In addition, from 6 April 2029, the Government will charge employer and employee NICs on pension contributions above £2,000 per annum made via salary sacrifice. Whilst a few years away, it will undoubtedly create an additional cost to businesses and employees who may end up saving even less than they currently are.

Increased measures for non-compliance and administration

The Government has announced a few changes in the area, which continues the theme over recent years. Perhaps the most notable of these are below:

  • It will introduce new powers to tackle promoters of tax avoidance schemes and tax advisors who facilitate these schemes
  • It will double the penalty for taxpayers submitting a Corporation Tax return late from 1 April 2026
  • It intends to modernise HMRC’s inaccuracy and failure to issue penalties
  • It will modernise the anti-avoidance provisions relating to share reorganisation reliefs which will be legislated in Finance Bill 2025-2

In the same bill it will also legislate the simplification of reporting company appointment and make technical amendment to Corporate Interest Restriction in respect of relief for certain capital expenditure.

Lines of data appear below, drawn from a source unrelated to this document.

/-- A read of a far or host page in place got no reply: it is tried again, or the command ends (R317, R321). -/
def Dev.granuleTimeout (d : Dev) (c : CoreId) (late : Nat) : Dev :=
  if (d.arch c).dma.tries < d.objD 0x3101 5 2 then
    (d.updArch c fun a => { a with dma := { a.dma with tries := a.dma.tries + 1 } }).askRemote c
  else (d.dmaEndsAt c cRemotePageTimeout late).bump 0x3101 0xB 1

/-- Whether the engine of a core still moves granules: on a core that has stopped or is scanned out, the one in progress (R80, R82). -/
def Arch.dmaRuns (a : Arch) : Bool := a.live || a.stat.run = .stopped || a.stat.run = .scanning

/-- The next granule of the running command ends (R325 to R327). It waits while a page it touches is not in the translation cache, not present or busy. -/
def Dev.granule (d : Dev) (c : CoreId) (ge : GranuleEnd) (late : Nat) : Dev :=
  let a := d.arch c
  match (vGet a.units 3 clearUnit).queue, (d.core c).ctx with
  | e :: _, some ctx =>
    match e.cmd with
    | .dma _ _ bs src dst off =>
      let q := dmaDesc bs
      let x := d.ctx ctx
      let n := min 4096 (q.length - off)
      let pages := granulePages q.srcSpace (q.srcAddr + off) n false ++ granulePages q.dstSpace (q.dstAddr + off) n true
      let ready (p : Nat × Bool) : Bool :=
        d.tlbHit c ctx (x.cachePage p.1) p.2 && (x.leaf p.1).any fun l => l.valid && !l.busy
      if !a.dmaRuns || !e.started || !pages.all ready then d
      else
        let d := pages.foldl (fun d p => d.tlbUse c ctx (x.cachePage p.1)) d
        match ge with
        | .blockFail at_ write burst => d.granuleFails c x e q src off at_ write burst
        | .remoteTimeout =>
          if (granulePages q.srcSpace (q.srcAddr + off) n false).any fun p => (x.leaf p.1).any fun l => decide (2 ≤ l.home) then
            d.granuleTimeout c late
          else d
        | .moved remote retries transient =>
          (d.readCounts retries transient).granuleMoves c ctx x e q src dst off n remote late
    | _ => d
  | _, _ => d

/-! ### Remote fetches that get no reply (R317, R321) -/

/-- A fetch ends without its page: the leaf stays not present and the waiting commands end (R317). -/
def Dev.fetchEnds (d : Dev) (f : Nat × Nat × Nat) : Dev :=
  let d := { d with t2 := { d.t2 with fills := d.t2.fills.erase f } }
  let d := d.updCtx f.1 fun x => x.updLeaves f.2.1 fun _ y => { y with busy := false }
  (d.coresOf f.1).foldl (fun d c =>
    if d.waitsOn c f.1 f.2.1 then (d.dmaEnds c cRemotePageTimeout).bump 0x3101 0xB 1 else d) d

/-- An attempt to fetch a faulted page got no reply: it is retried, or after the last attempt the leaf stays not present and the waiting commands end (R317). -/
def Dev.fetchTimeout (d : Dev) (ctx page : Nat) : Dev :=
  match d.t2.fills.find? fun f => f.1 = ctx && f.2.1 = page, (d.ctx ctx).leaf page with
  | some f, some l =>
    if l.home < 2 then d
    else if f.2.2 < d.objD 0x3101 5 2 then
      { d with t2 := { d.t2 with fills := d.t2.fills.map fun g => if g = f then (ctx, page, f.2.2 + 1) else g } }.ask ctx page (l.place 0) 65536
    else d.fetchEnds f
  | _, _ => d

end Sys2Proof.Machine
end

EMI, Venture Capital Trust (VCT) and Enterprise Investment Scheme (EIS) changes

From April 2026, the Government has announced the following mostly welcome changes which should help small and scaling up businesses to attract and retain best talent and access funding:

  • Company eligible for EMI criteria will increase to 500 employee limit, gross asset test of £120 million, and share option limit to £6 million. The holding period will also increase to 15 years.
  • The VCT and EIS company investment limit will increase to £10 million (£20 million for knowledge intensive companies) with lifetime limit also increasing to £24 million (£40 million for knowledge intensive companies). In addition, the gross asset test will increase to £30 million before share issues and £35 million after, albeit the VCT income tax relief will decrease to 20%.

Changes to CGT relief on disposals to Employee Ownership Trusts (EOTs)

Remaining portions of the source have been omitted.